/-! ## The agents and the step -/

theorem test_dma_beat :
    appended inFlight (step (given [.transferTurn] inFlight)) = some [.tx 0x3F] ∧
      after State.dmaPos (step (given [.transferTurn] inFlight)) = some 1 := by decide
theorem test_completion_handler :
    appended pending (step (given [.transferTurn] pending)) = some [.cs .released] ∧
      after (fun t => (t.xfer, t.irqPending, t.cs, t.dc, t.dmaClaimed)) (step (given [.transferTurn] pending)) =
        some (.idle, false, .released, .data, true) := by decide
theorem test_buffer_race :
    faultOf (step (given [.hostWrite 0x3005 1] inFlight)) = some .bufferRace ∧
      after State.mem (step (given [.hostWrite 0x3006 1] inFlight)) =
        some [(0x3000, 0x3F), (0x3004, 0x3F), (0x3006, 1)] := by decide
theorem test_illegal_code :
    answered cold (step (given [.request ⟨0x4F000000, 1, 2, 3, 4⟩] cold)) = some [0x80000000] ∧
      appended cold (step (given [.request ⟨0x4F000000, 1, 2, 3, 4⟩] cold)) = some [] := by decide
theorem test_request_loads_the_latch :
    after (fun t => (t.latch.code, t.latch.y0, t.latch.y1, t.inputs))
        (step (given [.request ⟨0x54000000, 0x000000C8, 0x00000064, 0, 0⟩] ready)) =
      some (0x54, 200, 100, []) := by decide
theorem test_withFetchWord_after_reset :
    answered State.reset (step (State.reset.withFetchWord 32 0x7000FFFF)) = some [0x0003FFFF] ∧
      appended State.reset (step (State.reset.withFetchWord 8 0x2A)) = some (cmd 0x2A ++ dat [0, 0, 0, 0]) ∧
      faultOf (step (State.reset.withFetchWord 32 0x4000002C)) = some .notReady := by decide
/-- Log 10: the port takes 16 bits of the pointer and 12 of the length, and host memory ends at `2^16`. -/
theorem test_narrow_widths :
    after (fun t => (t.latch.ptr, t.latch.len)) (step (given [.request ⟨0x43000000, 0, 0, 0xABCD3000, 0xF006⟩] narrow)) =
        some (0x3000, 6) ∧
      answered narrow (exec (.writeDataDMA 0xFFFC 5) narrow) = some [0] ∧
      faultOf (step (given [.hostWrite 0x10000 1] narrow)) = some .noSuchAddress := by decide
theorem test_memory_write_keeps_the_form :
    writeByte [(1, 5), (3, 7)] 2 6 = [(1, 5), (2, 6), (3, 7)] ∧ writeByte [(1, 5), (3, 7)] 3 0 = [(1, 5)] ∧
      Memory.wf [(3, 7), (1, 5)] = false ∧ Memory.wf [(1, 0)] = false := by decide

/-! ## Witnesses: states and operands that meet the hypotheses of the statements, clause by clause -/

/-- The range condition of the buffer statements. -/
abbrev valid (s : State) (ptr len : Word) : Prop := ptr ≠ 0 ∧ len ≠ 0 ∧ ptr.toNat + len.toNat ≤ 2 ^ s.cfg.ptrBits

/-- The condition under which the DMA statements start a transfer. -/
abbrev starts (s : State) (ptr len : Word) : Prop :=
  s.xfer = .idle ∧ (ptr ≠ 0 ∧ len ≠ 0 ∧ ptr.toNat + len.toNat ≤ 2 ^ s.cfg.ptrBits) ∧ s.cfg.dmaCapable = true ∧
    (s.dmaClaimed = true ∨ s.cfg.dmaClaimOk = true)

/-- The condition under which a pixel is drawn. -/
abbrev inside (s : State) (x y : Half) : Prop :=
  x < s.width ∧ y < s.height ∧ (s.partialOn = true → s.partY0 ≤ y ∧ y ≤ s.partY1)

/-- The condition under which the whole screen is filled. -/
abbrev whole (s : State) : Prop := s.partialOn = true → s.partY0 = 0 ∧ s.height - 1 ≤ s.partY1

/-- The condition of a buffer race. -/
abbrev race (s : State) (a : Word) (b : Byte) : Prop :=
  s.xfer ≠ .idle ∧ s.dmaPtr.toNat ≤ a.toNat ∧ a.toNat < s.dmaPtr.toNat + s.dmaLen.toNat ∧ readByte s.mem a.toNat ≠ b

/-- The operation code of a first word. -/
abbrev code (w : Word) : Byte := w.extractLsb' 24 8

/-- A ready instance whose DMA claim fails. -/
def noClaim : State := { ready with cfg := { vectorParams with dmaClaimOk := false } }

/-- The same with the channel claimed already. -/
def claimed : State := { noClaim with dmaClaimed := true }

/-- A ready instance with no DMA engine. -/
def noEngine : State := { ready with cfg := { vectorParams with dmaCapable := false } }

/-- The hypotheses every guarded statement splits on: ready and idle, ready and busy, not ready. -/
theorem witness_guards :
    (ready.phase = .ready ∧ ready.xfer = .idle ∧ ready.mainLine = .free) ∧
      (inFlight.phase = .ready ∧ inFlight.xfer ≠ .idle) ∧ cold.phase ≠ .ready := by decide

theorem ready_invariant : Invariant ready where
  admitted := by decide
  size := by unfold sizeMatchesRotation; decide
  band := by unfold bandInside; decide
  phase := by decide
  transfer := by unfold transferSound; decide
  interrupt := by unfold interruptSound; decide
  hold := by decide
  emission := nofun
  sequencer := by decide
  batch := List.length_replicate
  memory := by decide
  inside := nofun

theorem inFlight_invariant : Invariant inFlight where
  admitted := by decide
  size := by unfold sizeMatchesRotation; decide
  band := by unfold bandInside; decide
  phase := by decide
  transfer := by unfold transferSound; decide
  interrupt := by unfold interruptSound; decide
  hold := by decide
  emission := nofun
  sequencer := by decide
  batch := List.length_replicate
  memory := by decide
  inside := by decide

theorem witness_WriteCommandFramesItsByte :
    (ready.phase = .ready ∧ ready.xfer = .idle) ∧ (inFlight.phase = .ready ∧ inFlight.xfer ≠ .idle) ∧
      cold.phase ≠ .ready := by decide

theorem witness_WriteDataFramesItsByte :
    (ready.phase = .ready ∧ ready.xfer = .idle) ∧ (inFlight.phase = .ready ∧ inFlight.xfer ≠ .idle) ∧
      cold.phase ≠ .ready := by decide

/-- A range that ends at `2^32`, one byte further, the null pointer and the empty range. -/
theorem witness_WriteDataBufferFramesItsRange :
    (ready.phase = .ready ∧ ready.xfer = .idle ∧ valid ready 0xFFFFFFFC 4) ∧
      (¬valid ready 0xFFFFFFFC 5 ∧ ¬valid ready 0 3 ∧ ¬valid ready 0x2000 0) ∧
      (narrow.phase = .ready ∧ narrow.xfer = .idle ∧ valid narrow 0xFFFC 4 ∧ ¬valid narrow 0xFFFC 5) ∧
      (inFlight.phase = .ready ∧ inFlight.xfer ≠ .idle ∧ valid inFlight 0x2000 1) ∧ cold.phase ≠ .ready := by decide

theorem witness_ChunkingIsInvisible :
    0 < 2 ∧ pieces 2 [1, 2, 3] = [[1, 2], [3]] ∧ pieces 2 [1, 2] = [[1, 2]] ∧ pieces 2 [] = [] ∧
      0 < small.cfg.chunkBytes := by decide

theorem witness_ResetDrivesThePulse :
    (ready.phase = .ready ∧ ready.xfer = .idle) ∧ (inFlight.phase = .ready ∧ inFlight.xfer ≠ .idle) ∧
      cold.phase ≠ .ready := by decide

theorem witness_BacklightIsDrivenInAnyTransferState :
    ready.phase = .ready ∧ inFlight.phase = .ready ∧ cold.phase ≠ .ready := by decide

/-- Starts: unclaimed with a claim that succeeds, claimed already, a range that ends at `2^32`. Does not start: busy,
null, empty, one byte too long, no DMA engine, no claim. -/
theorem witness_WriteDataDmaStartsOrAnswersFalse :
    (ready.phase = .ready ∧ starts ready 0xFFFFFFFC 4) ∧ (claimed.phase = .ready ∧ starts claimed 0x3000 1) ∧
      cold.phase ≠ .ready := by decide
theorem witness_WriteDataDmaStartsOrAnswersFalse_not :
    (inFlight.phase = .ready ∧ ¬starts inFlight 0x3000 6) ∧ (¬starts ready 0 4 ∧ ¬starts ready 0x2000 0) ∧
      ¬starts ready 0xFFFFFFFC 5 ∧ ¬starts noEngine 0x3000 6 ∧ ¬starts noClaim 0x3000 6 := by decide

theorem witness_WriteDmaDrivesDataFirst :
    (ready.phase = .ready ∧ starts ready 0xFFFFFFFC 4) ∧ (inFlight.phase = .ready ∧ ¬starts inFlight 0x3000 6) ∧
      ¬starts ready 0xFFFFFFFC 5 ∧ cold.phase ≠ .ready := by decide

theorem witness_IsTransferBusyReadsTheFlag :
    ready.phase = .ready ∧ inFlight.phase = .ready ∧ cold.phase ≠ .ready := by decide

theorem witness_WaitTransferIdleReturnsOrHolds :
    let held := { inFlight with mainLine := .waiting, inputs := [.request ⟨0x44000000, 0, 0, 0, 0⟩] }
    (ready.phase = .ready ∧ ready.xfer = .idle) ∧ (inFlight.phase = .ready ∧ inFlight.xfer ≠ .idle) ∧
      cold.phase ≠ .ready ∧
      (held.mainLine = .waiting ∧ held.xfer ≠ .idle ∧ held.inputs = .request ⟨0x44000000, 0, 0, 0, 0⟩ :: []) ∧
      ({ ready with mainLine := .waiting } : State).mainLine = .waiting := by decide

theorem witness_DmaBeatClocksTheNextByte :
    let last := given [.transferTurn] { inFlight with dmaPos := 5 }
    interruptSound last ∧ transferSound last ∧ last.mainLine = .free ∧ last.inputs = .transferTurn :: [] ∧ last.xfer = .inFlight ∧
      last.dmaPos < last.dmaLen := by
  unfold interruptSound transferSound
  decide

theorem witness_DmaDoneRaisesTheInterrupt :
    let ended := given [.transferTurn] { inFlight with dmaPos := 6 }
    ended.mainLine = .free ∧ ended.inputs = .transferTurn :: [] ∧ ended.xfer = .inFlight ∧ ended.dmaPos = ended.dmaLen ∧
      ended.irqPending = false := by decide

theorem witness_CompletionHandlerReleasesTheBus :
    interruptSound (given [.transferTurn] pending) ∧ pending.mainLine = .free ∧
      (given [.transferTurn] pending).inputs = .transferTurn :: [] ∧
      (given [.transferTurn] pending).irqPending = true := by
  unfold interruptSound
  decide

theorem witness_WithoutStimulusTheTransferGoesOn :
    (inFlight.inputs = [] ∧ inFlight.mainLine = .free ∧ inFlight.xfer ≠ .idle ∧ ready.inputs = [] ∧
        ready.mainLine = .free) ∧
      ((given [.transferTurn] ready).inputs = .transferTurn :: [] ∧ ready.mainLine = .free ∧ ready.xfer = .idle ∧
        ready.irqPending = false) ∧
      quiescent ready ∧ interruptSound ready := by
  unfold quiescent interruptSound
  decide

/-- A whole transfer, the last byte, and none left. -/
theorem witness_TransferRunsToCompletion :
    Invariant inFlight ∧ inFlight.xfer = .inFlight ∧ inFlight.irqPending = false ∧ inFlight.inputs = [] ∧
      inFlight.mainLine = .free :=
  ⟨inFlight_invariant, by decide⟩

------------------------------------------------

WHAT YOU SHOULD DO:
From the line containing "ended.irqPending = false := by decide" to the last line of the material, please quote every line exactly and only those.

EXERCISE RESULT:
      ended.irqPending = false := by decide

theorem witness_CompletionHandlerReleasesTheBus :
    interruptSound (given [.transferTurn] pending) ∧ pending.mainLine = .free ∧
      (given [.transferTurn] pending).inputs = .transferTurn :: [] ∧
      (given [.transferTurn] pending).irqPending = true := by
  unfold interruptSound
  decide

theorem witness_WithoutStimulusTheTransferGoesOn :
    (inFlight.inputs = [] ∧ inFlight.mainLine = .free ∧ inFlight.xfer ≠ .idle ∧ ready.inputs = [] ∧
        ready.mainLine = .free) ∧
      ((given [.transferTurn] ready).inputs = .transferTurn :: [] ∧ ready.mainLine = .free ∧ ready.xfer = .idle ∧
        ready.irqPending = false) ∧
      quiescent ready ∧ interruptSound ready := by
  unfold quiescent interruptSound
  decide

/-- A whole transfer, the last byte, and none left. -/
theorem witness_TransferRunsToCompletion :
    Invariant inFlight ∧ inFlight.xfer = .inFlight ∧ inFlight.irqPending = false ∧ inFlight.inputs = [] ∧
      inFlight.mainLine = .free :=
  ⟨inFlight_invariant, by decide⟩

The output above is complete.